What you need to do:
Say the data back exactly as it is written below.

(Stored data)
▬▬▬▬▬▬
-- ==== Sys2Proof/Machine/Memory.lean ====
section
/-! DEFINITION. Memory as a canonical list of bytes, and the word in its two lanes (spec/20_memory.md R70, R80). -/

namespace Sys2Proof.Machine

/-- What a byte that memory does not list reads as. DESIGN CHOICE, log entry 13. -/
def Memory.unlisted : Byte := 0#8

/-- How many byte addresses there are: 65536 words of two lanes (R80). -/
def Memory.byteCount : Nat := 131072

/-- Every address of `m` lies above `lo`, addresses rise, and no entry is what an unlisted address reads as. -/
def Memory.risesAbove : Nat → Memory → Bool
  | _, [] => true
  | lo, (k, v) :: rest =>
    decide (lo ≤ k) && decide (k < Memory.byteCount) && v != Memory.unlisted && Memory.risesAbove (k + 1) rest

/-- The canonical form. -/
def Memory.wf (m : Memory) : Bool := Memory.risesAbove 0 m

/-- The byte at address `k`. -/
def Memory.read : Memory → Nat → Byte
  | [], _ => Memory.unlisted
  | (a, b) :: rest, k => if a = k then b else Memory.read rest k

/-- The memory with byte `v` at address `k`, in canonical form where `m` is. -/
def Memory.write : Memory → Nat → Byte → Memory
  | [], k, v => if v = Memory.unlisted then [] else [(k, v)]
  | (a, b) :: rest, k, v =>
    if k < a then (if v = Memory.unlisted then (a, b) :: rest else (k, v) :: (a, b) :: rest)
    else if k = a then (if v = Memory.unlisted then rest else (k, v) :: rest)
    else (a, b) :: Memory.write rest k v

/-- Lane 0 of a word: bits 7..0 (R80). -/
def laneLo (w : Word) : Byte := w.extractLsb' 0 8

/-- Lane 1 of a word: bits 15..8 (R80). -/
def laneHi (w : Word) : Byte := w.extractLsb' 8 8

/-- The word of two lanes. -/
def wordOfLanes (lo hi : Byte) : Word := hi.setWidth 16 <<< 8 ||| lo.setWidth 16

/-- The byte address `{a, lane}` (R80). -/
def byteAddr (a : Word) (lane : Bool) : BitVec 17 := BitVec.ofNat 17 (2 * a.toNat + lane.toNat)

/-- The word address of a byte address: `ba[16:1]` (R80). -/
def wordOfByteAddr (ba : BitVec 17) : Word := ba.extractLsb' 1 16

/-- The word at word address `a`. -/
def Memory.readWord (m : Memory) (a : Word) : Word :=
  wordOfLanes (m.read (byteAddr a false).toNat) (m.read (byteAddr a true).toNat)

/-- The memory with word `v` at word address `a`. -/
def Memory.writeWord (m : Memory) (a v : Word) : Memory :=
  (m.write (byteAddr a false).toNat (laneLo v)).write (byteAddr a true).toNat (laneHi v)

end Sys2Proof.Machine
end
▬▬▬▬▬▬
Result of this task:
-- ==== Sys2Proof/Machine/Memory.lean ====
section
/-! DEFINITION. Memory as a canonical list of bytes, and the word in its two lanes (spec/20_memory.md R70, R80). -/

namespace Sys2Proof.Machine

/-- What a byte that memory does not list reads as. DESIGN CHOICE, log entry 13. -/
def Memory.unlisted : Byte := 0#8

/-- How many byte addresses there are: 65536 words of two lanes (R80). -/
def Memory.byteCount : Nat := 131072

/-- Every address of `m` lies above `lo`, addresses rise, and no entry is what an unlisted address reads as. -/
def Memory.risesAbove : Nat → Memory → Bool
  | _, [] => true
  | lo, (k, v) :: rest =>
    decide (lo ≤ k) && decide (k < Memory.byteCount) && v != Memory.unlisted && Memory.risesAbove (k + 1) rest

/-- The canonical form. -/
def Memory.wf (m : Memory) : Bool := Memory.risesAbove 0 m

/-- The byte at address `k`. -/
def Memory.read : Memory → Nat → Byte
  | [], _ => Memory.unlisted
  | (a, b) :: rest, k => if a = k then b else Memory.read rest k

/-- The memory with byte `v` at address `k`, in canonical form where `m` is. -/
def Memory.write : Memory → Nat → Byte → Memory
  | [], k, v => if v = Memory.unlisted then [] else [(k, v)]
  | (a, b) :: rest, k, v =>
    if k < a then (if v = Memory.unlisted then (a, b) :: rest else (k, v) :: (a, b) :: rest)
    else if k = a then (if v = Memory.unlisted then rest else (k, v) :: rest)
    else (a, b) :: Memory.write rest k v

/-- Lane 0 of a word: bits 7..0 (R80). -/
def laneLo (w : Word) : Byte := w.extractLsb' 0 8

/-- Lane 1 of a word: bits 15..8 (R80). -/
def laneHi (w : Word) : Byte := w.extractLsb' 8 8

/-- The word of two lanes. -/
def wordOfLanes (lo hi : Byte) : Word := hi.setWidth 16 <<< 8 ||| lo.setWidth 16

/-- The byte address `{a, lane}` (R80). -/
def byteAddr (a : Word) (lane : Bool) : BitVec 17 := BitVec.ofNat 17 (2 * a.toNat + lane.toNat)

/-- The word address of a byte address: `ba[16:1]` (R80). -/
def wordOfByteAddr (ba : BitVec 17) : Word := ba.extractLsb' 1 16

/-- The word at word address `a`. -/
def Memory.readWord (m : Memory) (a : Word) : Word :=
  wordOfLanes (m.read (byteAddr a false).toNat) (m.read (byteAddr a true).toNat)

/-- The memory with word `v` at word address `a`. -/
def Memory.writeWord (m : Memory) (a v : Word) : Memory :=
  (m.write (byteAddr a false).toNat (laneLo v)).write (byteAddr a true).toNat (laneHi v)

end Sys2Proof.Machine
end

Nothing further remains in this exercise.